Data to examine section start

/-- Settles O11: an operation of R230 is a write of its exact result, and a write leaves what R231 to R233 say; an accumulator in SAT takes none but a load. -/
theorem accumulatorSteps : Obligations.AccumulatorSteps := by
  unfold Obligations.AccumulatorSteps
  intro s w n m a hs hc hm ha
  refine ⟨accClear_answers hs hc hm ha, ovfClear_answers hs hc hm ha, fun x y vx vy k sub mask js hx hy hvx hvy hjs =>
    ⟨accSat_answers hs hc hm ha k sub mask hx hy, fun c z p hmem => ?_⟩⟩
  subst hvx hvy
  rw [List.mem_cons, List.mem_cons] at hmem
  show Answers c s (fun t => AccResult s t w n m a z p)
  obtain h | h | h := hmem
  · obtain ⟨rfl, rfl, rfl⟩ := h
    exact State.answers_accPut (f := fun d => d.accLoad n m a (.lane x) k) hs hc hm ha rfl (Dev.accLoad_lane k hx)
  · obtain ⟨rfl, rfl, rfl⟩ := h
    exact State.answers_accPut (f := fun d => d.accLoad n m a (.prod x y) k) hs hc hm ha rfl (Dev.accLoad_prod k hx hy)
  · cases hsat : ((s.dev.cell n).accAt m a).sat with
    | true => simp [hsat] at h
    | false =>
      have hsat' : (((s.dev.at w).cell n).accAt m a).sat = false := hsat
      have hx' : ((s.dev.at w).cell n).CleanOp m x := hx
      have hy' : ((s.dev.at w).cell n).CleanOp m y := hy
      simp only [hsat, Bool.false_eq_true, if_false, List.mem_cons, List.not_mem_nil, or_false, Prod.mk.injEq] at h
      obtain ⟨rfl, rfl, rfl⟩ | ⟨rfl, rfl, rfl⟩ | ⟨rfl, rfl, rfl⟩ := h
      · exact State.answers_accPut (f := fun d => d.accMac n m a x y sub) hs hc hm ha rfl
          ((Dev.accMac_clean sub hx' hy').trans (Dev.accAdd_of_not_sat _ _ sub hsat'))
      · exact State.answers_accPut (f := fun d => d.accShifted n m a x k sub) hs hc hm ha rfl
          ((Dev.accShifted_clean k sub hx').trans (Dev.accAdd_of_not_sat _ _ sub hsat'))
      · exact State.answers_accPut (f := fun d => d.accCross n m a mask) hs hc hm ha rfl (Dev.accCross_of_not_sat hjs hsat')

end Sys2Proof.Machine
end

section
/-! SUPPORT. Reductions of a signal cell (R234 to R236): the lanes of a word, and the word and the counter that a reduction leaves. -/

namespace Sys2Proof.Machine

/-! ### Lanes -/

/-- The data of a word built from data and tags. -/
theorem wData_mkW (x : Nat) (f l m p : Bool) : wData (mkW x f l m p) = x % 2 ^ 72 := by
  simp only [wData, mkW, BitVec.toNat_ofNat]
  omega

/-- A lane that was replaced holds the new field. -/
theorem bits_setBits_lane (x v : Nat) {k : Nat} (hk : k < 3) : bits (setBits x (24 * k) 24 v % 2 ^ 72) (24 * k) 24 = v % 2 ^ 24 := by
  simp only [bits, setBits]
  obtain rfl | rfl | rfl : k = 0 ∨ k = 1 ∨ k = 2 := by omega
  all_goals omega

Data to examine section end

What to produce: Each line from the one containing "have hx' : ((s.dev.at" to the last line above must be returned exactly, and no line outside that range.

Result below:
      have hx' : ((s.dev.at w).cell n).CleanOp m x := hx
      have hy' : ((s.dev.at w).cell n).CleanOp m y := hy
      simp only [hsat, Bool.false_eq_true, if_false, List.mem_cons, List.not_mem_nil, or_false, Prod.mk.injEq] at h
      obtain ⟨rfl, rfl, rfl⟩ | ⟨rfl, rfl, rfl⟩ | ⟨rfl, rfl, rfl⟩ := h
      · exact State.answers_accPut (f := fun d => d.accMac n m a x y sub) hs hc hm ha rfl
          ((Dev.accMac_clean sub hx' hy').trans (Dev.accAdd_of_not_sat _ _ sub hsat'))
      · exact State.answers_accPut (f := fun d => d.accShifted n m a x k sub) hs hc hm ha rfl
          ((Dev.accShifted_clean k sub hx').trans (Dev.accAdd_of_not_sat _ _ sub hsat'))
      · exact State.answers_accPut (f := fun d => d.accCross n m a mask) hs hc hm ha rfl (Dev.accCross_of_not_sat hjs hsat')

end Sys2Proof.Machine
end

section
/-! SUPPORT. Reductions of a signal cell (R234 to R236): the lanes of a word, and the word and the counter that a reduction leaves. -/

namespace Sys2Proof.Machine

/-! ### Lanes -/

/-- The data of a word built from data and tags. -/
theorem wData_mkW (x : Nat) (f l m p : Bool) : wData (mkW x f l m p) = x % 2 ^ 72 := by
  simp only [wData, mkW, BitVec.toNat_ofNat]
  omega

/-- A lane that was replaced holds the new field. -/
theorem bits_setBits_lane (x v : Nat) {k : Nat} (hk : k < 3) : bits (setBits x (24 * k) 24 v % 2 ^ 72) (24 * k) 24 = v % 2 ^ 24 := by
  simp only [bits, setBits]
  obtain rfl | rfl | rfl : k = 0 ∨ k = 1 ∨ k = 2 := by omega
  all_goals omega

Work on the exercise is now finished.